We can notice how art-related words disappeared.

**Eigenvector centrality**

With eigenvector centrality, we can consider the importance of hashtags based on the centrality of their direct links:

In [None]:
#Eigenvector centrality (unweighted)
eigenvector_centrality_u = nx.eigenvector_centrality(G)
eigenvectorsu = list(eigenvector_centrality_u.items())
eigenvectorsu = [(x,round(y,3)) for (x,y) in eigenvectorsu]
eigenvectorsu.sort(key = lambda x: x[1],reverse=True)

In [None]:
eigenvectorsu[:10]

[('#blacklivesmatter', 0.404),
 ('#blm', 0.358),
 ('#black', 0.187),
 ('#racism', 0.143),
 ('#lives', 0.128),
 ('#matter', 0.114),
 ('#equality', 0.109),
 ('#art', 0.103),
 ('#georgefloyd', 0.1),
 ('#love', 0.096)]

In [None]:
#Eigenvector centrality 
eigenvector_centrality_weighted = nx.eigenvector_centrality(G, weight='weight')
eigenvectors = list(eigenvector_centrality_weighted.items())
eigenvectors = [(x,round(y,3)) for (x,y) in eigenvectors]
eigenvectors.sort(key = lambda x: x[1],reverse=True)

In [None]:
eigenvectors[:10]

[('#blacklivesmatter', 0.44),
 ('#art', 0.374),
 ('#blm', 0.358),
 ('#racism', 0.309),
 ('#artists', 0.267),
 ('#crisisart', 0.267),
 ('#hate', 0.267),
 ('#whitepower', 0.267),
 ('#kkk', 0.267),
 ('#photography', 0.155)]

We can notice how the *#art* words returned as an important word.

**Network visualization**

To have a good visualization of this network, it can be useful to explore different packages from NetworkX.

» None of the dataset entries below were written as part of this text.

-- ==== Sys2Proof/Machine/Dispatch.lean ====
section
/-!
DEFINITION. The dispatcher: one arm per row of spec/opcode_table.json, each a direct call of its meaning.
-/

namespace Sys2Proof.Machine

def exec (i : Instr) (s : State) : Host.Outcome State Fault Refusal :=
  match i with
  | .install => Sys2Proof.Machine.execInstall s
  | .start => Sys2Proof.Machine.execStart s
  | .stop => Sys2Proof.Machine.execStop s
  | .uninstall => Sys2Proof.Machine.execUninstall s
  | .recv => Sys2Proof.Machine.execRecv s
  | .depth => Sys2Proof.Machine.execDepth s
  | .canDecode id => Sys2Proof.Machine.execCanDecode id s
  | .snapshot sel => Sys2Proof.Machine.execSnapshot sel s
  | .command b => Sys2Proof.Machine.execCommand b s
  | .denyAll => Sys2Proof.Machine.execDenyAll s
  | .allowAll => Sys2Proof.Machine.execAllowAll s
  | .allowId id => Sys2Proof.Machine.execAllowId id s
  | .hostopReserved low => Sys2Proof.Machine.execHostopReserved low s
  | .cmdDenyAll => Sys2Proof.Machine.execCmdDenyAll s
  | .cmdAllowAll interval => Sys2Proof.Machine.execCmdAllowAll interval s
  | .cmdAllowId interval id => Sys2Proof.Machine.execCmdAllowId interval id s
  | .cmdInvalid b => Sys2Proof.Machine.execCmdInvalid b s
  | .drEntryRx => Sys2Proof.Machine.execDrEntryRx s
  | .drEntryErr => Sys2Proof.Machine.execDrEntryErr s
  | .drEntryNone => Sys2Proof.Machine.execDrEntryNone s
  | .drCount => Sys2Proof.Machine.execDrCount s
  | .drMsgRtr => Sys2Proof.Machine.execDrMsgRtr s
  | .drMsgExt => Sys2Proof.Machine.execDrMsgExt s
  | .drMsgStd => Sys2Proof.Machine.execDrMsgStd s
  | .drExit => Sys2Proof.Machine.execDrExit s
  | .sweepStep => Sys2Proof.Machine.execSweepStep s
  | .shouldDecode id => Sys2Proof.Machine.execShouldDecode id s
  | .captureClass c => Sys2Proof.Machine.execCaptureClass c s
  | .tryPush f => Sys2Proof.Machine.execTryPush f s
  | .tryPop => Sys2Proof.Machine.execTryPop s
  | .syncW => Sys2Proof.Machine.execSyncW s
  | .syncR => Sys2Proof.Machine.execSyncR s
  | .macRx m => Sys2Proof.Machine.execMacRx m s
  | .macErr b => Sys2Proof.Machine.execMacErr b s
  | .reset => Sys2Proof.Machine.execReset s

end Sys2Proof.Machine
end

With the hashed code below, you can save the graphic representation of the network in html format:

In [None]:
#*NETWORK VISUALIZATION
#net = Network(notebook = True)
#net.from_nx(G)

#net.show("network.html")

You can also export the graph in graphml format to explore and visualize it with other software:

In [None]:
nx.write_graphml(G,"hashtagnetwork_BLM.graphml")